» ASSIGNMENT: Your task is to copy every line of the records below that contains "false".

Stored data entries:
******

-- ==== Sys2Proof/Tests/Slice0.lean ====
section
/-! SUPPORT. Tests/Slice0.lean: the model's own tests. Expected values are those of spec/95_test_vectors.md (named by
their ids) or are written out from the encoding tables of 30_encoding.md; then, for each obligation with hypotheses, a
concrete witness that meets them. -/

namespace Sys2Proof.Tests

set_option Elab.async false

open Sys2Proof.Machine

/-! ### WellFormed refuses ill-formed terms -/

theorem test_wf_stop_with_drive_sentinel : (Instr.stop 0xFF 0 0 0 0 0).wellFormed = false := by decide
theorem test_wf_badcrc_with_right_crc :
    (Instr.badcrc 0xFF 0 0 0x3F800000 0 0 0xF096EE68).wellFormed = false := by decide +kernel
theorem test_wf_stop : (Instr.stop 0xFE 0 0 0 0 0).wellFormed = true := by decide
theorem test_wf_badcrc : (Instr.badcrc 0xFF 0 0 0x3E800000 0 0 0xF096EE68).wellFormed = true := by decide +kernel

/-! ### Every constructor from a written-out word

The drive frames are V-OP-1's for the raw sample (0, 0, 1): `FF mm 00 00`, x, y, z, CRC. -/

theorem test_decode_driveM0 :
    decodeFrame 0xFF00000000000000000000003F800000A8B781F5 = .driveM0 0 0 0 0x3F800000 := by decide +kernel
theorem test_decode_driveM1 :
    decodeFrame 0xFF01000000000000000000003F800000114C5A1D = .driveM1 0 0 0 0x3F800000 := by decide +kernel
theorem test_decode_driveM2 :
    decodeFrame 0xFF02000000000000000000003F80000000313064 = .driveM2 0 0 0 0x3F800000 := by decide +kernel
theorem test_decode_driveM3 :
    decodeFrame 0xFF03000000000000000000003F800000B9CAEB8C = .driveM3 0 0 0 0x3F800000 := by decide +kernel
theorem test_decode_driveM4 :
    decodeFrame 0xFF04000000000000000000003F80000022CBE496 = .driveM4 0 0 0 0x3F800000 := by decide +kernel
theorem test_decode_driveM5 :
    decodeFrame 0xFF05000000000000000000003F8000009B303F7E = .driveM5 0 0 0 0x3F800000 := by decide +kernel
theorem test_decode_driveM6 :
    decodeFrame 0xFF06000000000000000000003F8000008A4D5507 = .driveM6 0 0 0 0x3F800000 := by decide +kernel
theorem test_decode_driveM7 :
    decodeFrame 0xFF07000000000000000000003F80000033B68EEF = .driveM7 0 0 0 0x3F800000 := by decide +kernel
theorem test_decode_driveM8 :
    decodeFrame 0xFF08000000000000000000003F800000673E4D72 = .driveM8 0 0 0 0x3F800000 := by decide +kernel
theorem test_decode_driveDflt09 :
    decodeFrame 0xFF09000000000000000000003F800000DEC5969A = .driveDflt09 0 0 0 0x3F800000 := by decide +kernel
theorem test_decode_driveDflt0A :
    decodeFrame 0xFF0A000000000000000000003F800000CFB8FCE3 = .driveDflt0A 0 0 0 0x3F800000 := by decide +kernel
theorem test_decode_driveDflt0B :
    decodeFrame 0xFF0B000000000000000000003F8000007643270B = .driveDflt0B 0 0 0 0x3F800000 := by decide +kernel
theorem test_decode_driveM12 :
    decodeFrame 0xFF0C000000000000000000003F800000ED422811 = .driveM12 0 0 0 0x3F800000 := by decide +kernel
theorem test_decode_driveM13 :
    decodeFrame 0xFF0D000000000000000000003F80000054B9F3F9 = .driveM13 0 0 0 0x3F800000 := by decide +kernel
theorem test_decode_driveM14 :
    decodeFrame 0xFF0E000000000000000000003F80000045C49980 = .driveM14 0 0 0 0x3F800000 := by decide +kernel
theorem test_decode_driveDflt0F :
    decodeFrame 0xFF0F000000000000000000003F800000FC3F4268 = .driveDflt0F 0 0 0 0x3F800000 := by decide +kernel
theorem test_decode_driveDflt10 :
    decodeFrame 0xFF10000000000000000000003F800000ECD51EBA = .driveDflt10 0 0 0 0 0x3F800000 := by decide +kernel
theorem test_decode_driveDflt20 :
    decodeFrame 0xFF20000000000000000000003F8000002072BF6B = .driveDflt20 0 0 0 0 0x3F800000 := by decide +kernel
theorem test_decode_driveDflt40 :
    decodeFrame 0xFF40000000000000000000003F800000624CFA88 = .driveDflt40 0 0 0 0 0x3F800000 := by decide +kernel
theorem test_decode_driveDflt80 :
    decodeFrame 0xFF80000000000000000000003F800000E630714E = .driveDflt80 0 0 0 0 0x3F800000 := by decide +kernel
/-- V-DEC-4: the last code of the last row. -/
theorem test_decode_code_255 :
    decodeFrame 0xFFFF000000000000000000003F800000B4E4687F = .driveDflt80 0x7F 0 0 0 0x3F800000 := by decide +kernel
/-- V-DEC-2. -/
theorem test_decode_stop :
    decodeFrame 0x000500003F80000040000000404000000C737E24
      = .stop 0 5 0 0x3F800000 0x40000000 0x40400000 := by decide +kernel
/-- V-OP-3. -/
theorem test_decode_badcrc :
    decodeFrame 0xFF0000003E8000000000000000000000F096EE68
      = .badcrc 0xFF 0 0 0x3E800000 0 0 0xF096EE68 := by decide +kernel
theorem test_decode_frame : decodeEvent ⟨0b00, 5⟩ = .frame 5 := by decide
theorem test_decode_tick : decodeEvent ⟨0b01, 0⟩ = .tick := by decide
theorem test_decode_shutdown : decodeEvent ⟨0b10, 0⟩ = .shutdown := by decide
theorem test_decode_reset : decodeEvent ⟨0b11, 0⟩ = .reset := by decide
/-- V-DEC-5: a NaN pattern is carried unchanged. -/
theorem test_decode_nan_pattern :
    (decodeSample 0xFF0000007FC00000000000000000000016BD4077).toOption = some ⟨true, 0, 0x7FC00000, 0, 0⟩ := by
  decide +kernel
/-- R54, R79: 19 bytes are no frame. -/
theorem test_decode_partial_frame : decodeBytes (List.replicate 19 0) = .error (.partialFrame 19) := by rfl
/-- W8's bytes in wire order. -/
theorem test_decode_bytes :
    (decodeBytes [0xFF, 0, 0, 0, 0x3F, 0x80, 0, 0, 0, 0, 0, 0, 0, 0, 0, 0, 0xF0, 0x96, 0xEE, 0x68]).toOption
      = some (.driveM0 0 0x3F800000 0 0) := by decide +kernel
/-- R80: CORRUPT 4, 0x3E of W8's frame is V-CRC-3's. -/
theorem test_corrupt :
    corrupt (pseudoDrive 0 0x3F800000 0 0) 4 0x3E = 0xFF0000003E8000000000000000000000F096EE68 := by decide +kernel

******

» RESPONSE TO THE TASK:
set_option Elab.async false
theorem test_wf_stop_with_drive_sentinel : (Instr.stop 0xFF 0 0 0 0 0).wellFormed = false := by decide
    (Instr.badcrc 0xFF 0 0 0x3F800000 0 0 0xF096EE68).wellFormed = false := by decide +kernel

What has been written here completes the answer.